How many lines in the records below contain the word "noSub"? Give only the number.

-*-

-- ==== Sys2Proof/Decode.lean ====
section
/-! DEFINITION. The decoder of the four word maps (R144 to R161), rejecting by class, reason and field, and the encoder
of the same maps. -/

namespace Sys2Proof

/-- Why a word is not an instruction: the reason and the field code of R161, class 0x11. -/
structure Illegal where
  reason : Nat
  field : Nat
  deriving DecidableEq, Repr

/-- `n` bits of `w` from bit `lo` up. -/
def fld (w lo n : Nat) : BitVec n := BitVec.ofNat n (w / 2 ^ lo)

/-- Bit `k` of `w`. -/
def bitAt (w k : Nat) : Bool := decide (w / 2 ^ k % 2 = 1)

/-- The value of bits [lo + n - 1 : lo] of `w`. -/
def part (w lo n : Nat) : Nat := w / 2 ^ lo % 2 ^ n

/-- The first failing check decides (R161); with none, the word is the instruction `i`. -/
def guardW (checks : List (Bool × Nat × Nat)) (i : Instr) : Except Illegal Instr :=
  match checks with
  | [] => .ok i
  | (bad, reason, field) :: rest => if bad then .error ⟨reason, field⟩ else guardW rest i

/-- Checks of the R-form (R144, R145, R146): `res` a result instruction, `uD`, `uA`, `uB`, `uF` the fields used;
`pre` are the word's own checks of reason 2. -/
def sqR (w : Nat) (res uD uA uB uF : Bool) (pre : List (Bool × Nat × Nat)) (i : Instr) : Except Illegal Instr :=
  guardW (pre ++ [(!uD && part w 19 6 != 0, 3, 2), (!uA && part w 12 7 != 0, 3, 3), (!uB && part w 5 7 != 0, 3, 4),
    (!uF && part w 0 5 != 0, 3, 5), (!res && bitAt w 25, 4, 1), (uA && decide (67 < part w 12 7), 4, 3),
    (uB && decide (67 < part w 5 7), 4, 4)]) i

/-- Checks of the I-form (R144, R145, R146); `zero` are the bits of `imm` that must be zero, as a lower bound bit. -/
def sqI (w : Nat) (res uD uA : Bool) (zero : Nat) (pre : List (Bool × Nat × Nat)) (i : Instr) : Except Illegal Instr :=
  guardW (pre ++ [(!uD && part w 19 6 != 0, 3, 2), (!uA && part w 12 7 != 0, 3, 3),
    (decide (2 ^ zero ≤ part w 0 12), 3, 5), (!res && bitAt w 25, 4, 1), (uA && decide (67 < part w 12 7), 4, 3)]) i

/-- A word whose bits [25:0] are all reserved (R187, R189, R190). -/
def sqNone (w : Nat) (i : Instr) : Except Illegal Instr :=
  guardW [(bitAt w 25, 3, 1), (part w 19 6 != 0, 3, 2), (part w 12 7 != 0, 3, 3), (part w 0 12 != 0, 3, 5)] i

/-- The system registers srd reads (R183). -/
def srdOk (n : Nat) : Bool :=
  decide (n ≤ 4) || (decide (0x10 ≤ n) && decide (n ≤ 0x21)) || (decide (0x40 ≤ n) && decide (n ≤ 0x7F)) ||
    (decide (0x100 ≤ n) && decide (n ≤ 0x1FF))

/-- The system registers swr writes (R183). -/
def swrOk (n : Nat) : Bool :=
  decide (n = 1) || decide (n = 2) || decide (n = 4) || (decide (0x10 ≤ n) && decide (n ≤ 0x20)) ||
    (decide (0x100 ≤ n) && decide (n ≤ 0x1FF))

/-- A ring code that tok and enq may name, 2 to 6 (R157). -/
def ringOk (r : Nat) : Bool := decide (2 ≤ r) && decide (r ≤ 6)

/-- A word with an unused opcode, or the all-zero word (R142, R161). -/
def noOp : Except Illegal Instr := .error ⟨1, 0⟩

/-- An unused sub-operation value in field `f` (R156, R161). -/
def noSub (f : Nat) : Except Illegal Instr := .error ⟨2, f⟩


/-- The alu group by `fn` (R156). -/
def decodeAlu (w : Nat) : Except Illegal Instr :=
  match part w 0 5 with
  | 0 => sqR w true true true true true [] (.add (bitAt w 25) (fld w 19 6) (fld w 12 7) (fld w 5 7))
  | 1 => sqR w true true true true true [] (.sub (bitAt w 25) (fld w 19 6) (fld w 12 7) (fld w 5 7))
  | 2 => sqR w true true true true true [] (.and (bitAt w 25) (fld w 19 6) (fld w 12 7) (fld w 5 7))
  | 3 => sqR w true true true true true [] (.or (bitAt w 25) (fld w 19 6) (fld w 12 7) (fld w 5 7))
  | 4 => sqR w true true true true true [] (.xor (bitAt w 25) (fld w 19 6) (fld w 12 7) (fld w 5 7))
  | 5 => sqR w true true true true true [] (.andn (bitAt w 25) (fld w 19 6) (fld w 12 7) (fld w 5 7))
  | 6 => sqR w true true true true true [] (.shl (bitAt w 25) (fld w 19 6) (fld w 12 7) (fld w 5 7))
  | 7 => sqR w true true true true true [] (.shr (bitAt w 25) (fld w 19 6) (fld w 12 7) (fld w 5 7))
  | 8 => sqR w true true true true true [] (.sar (bitAt w 25) (fld w 19 6) (fld w 12 7) (fld w 5 7))
  | 9 => sqR w true true true true true [] (.rol (bitAt w 25) (fld w 19 6) (fld w 12 7) (fld w 5 7))
  | 10 => sqR w true true true true true [] (.mul (bitAt w 25) (fld w 19 6) (fld w 12 7) (fld w 5 7))
  | 11 => sqR w true true true true true [] (.mulh (bitAt w 25) (fld w 19 6) (fld w 12 7) (fld w 5 7))
  | 12 => sqR w true true true true true [] (.mulhu (bitAt w 25) (fld w 19 6) (fld w 12 7) (fld w 5 7))
  | 13 => sqR w true true true true true [] (.div (bitAt w 25) (fld w 19 6) (fld w 12 7) (fld w 5 7))
  | 14 => sqR w true true true true true [] (.divu (bitAt w 25) (fld w 19 6) (fld w 12 7) (fld w 5 7))
  | 15 => sqR w true true true true true [] (.rem (bitAt w 25) (fld w 19 6) (fld w 12 7) (fld w 5 7))
  | 16 => sqR w true true true true true [] (.remu (bitAt w 25) (fld w 19 6) (fld w 12 7) (fld w 5 7))
  | 17 => sqR w true true true true true [] (.min (bitAt w 25) (fld w 19 6) (fld w 12 7) (fld w 5 7))
  | 18 => sqR w true true true true true [] (.max (bitAt w 25) (fld w 19 6) (fld w 12 7) (fld w 5 7))
  | 19 => sqR w true true true true true [] (.minu (bitAt w 25) (fld w 19 6) (fld w 12 7) (fld w 5 7))
  | 20 => sqR w true true true true true [] (.maxu (bitAt w 25) (fld w 19 6) (fld w 12 7) (fld w 5 7))
  | 21 => sqR w true true true false true [] (.clz (bitAt w 25) (fld w 19 6) (fld w 12 7))
  | 22 => sqR w true true true false true [] (.ctz (bitAt w 25) (fld w 19 6) (fld w 12 7))
  | 23 => sqR w true true true false true [] (.popc (bitAt w 25) (fld w 19 6) (fld w 12 7))
  | 24 => sqR w true true true true true [] (.adds (bitAt w 25) (fld w 19 6) (fld w 12 7) (fld w 5 7))
  | 25 => sqR w true true true true true [] (.subs (bitAt w 25) (fld w 19 6) (fld w 12 7) (fld w 5 7))
  | _ => noSub 5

-*-

Response for this exercise:
2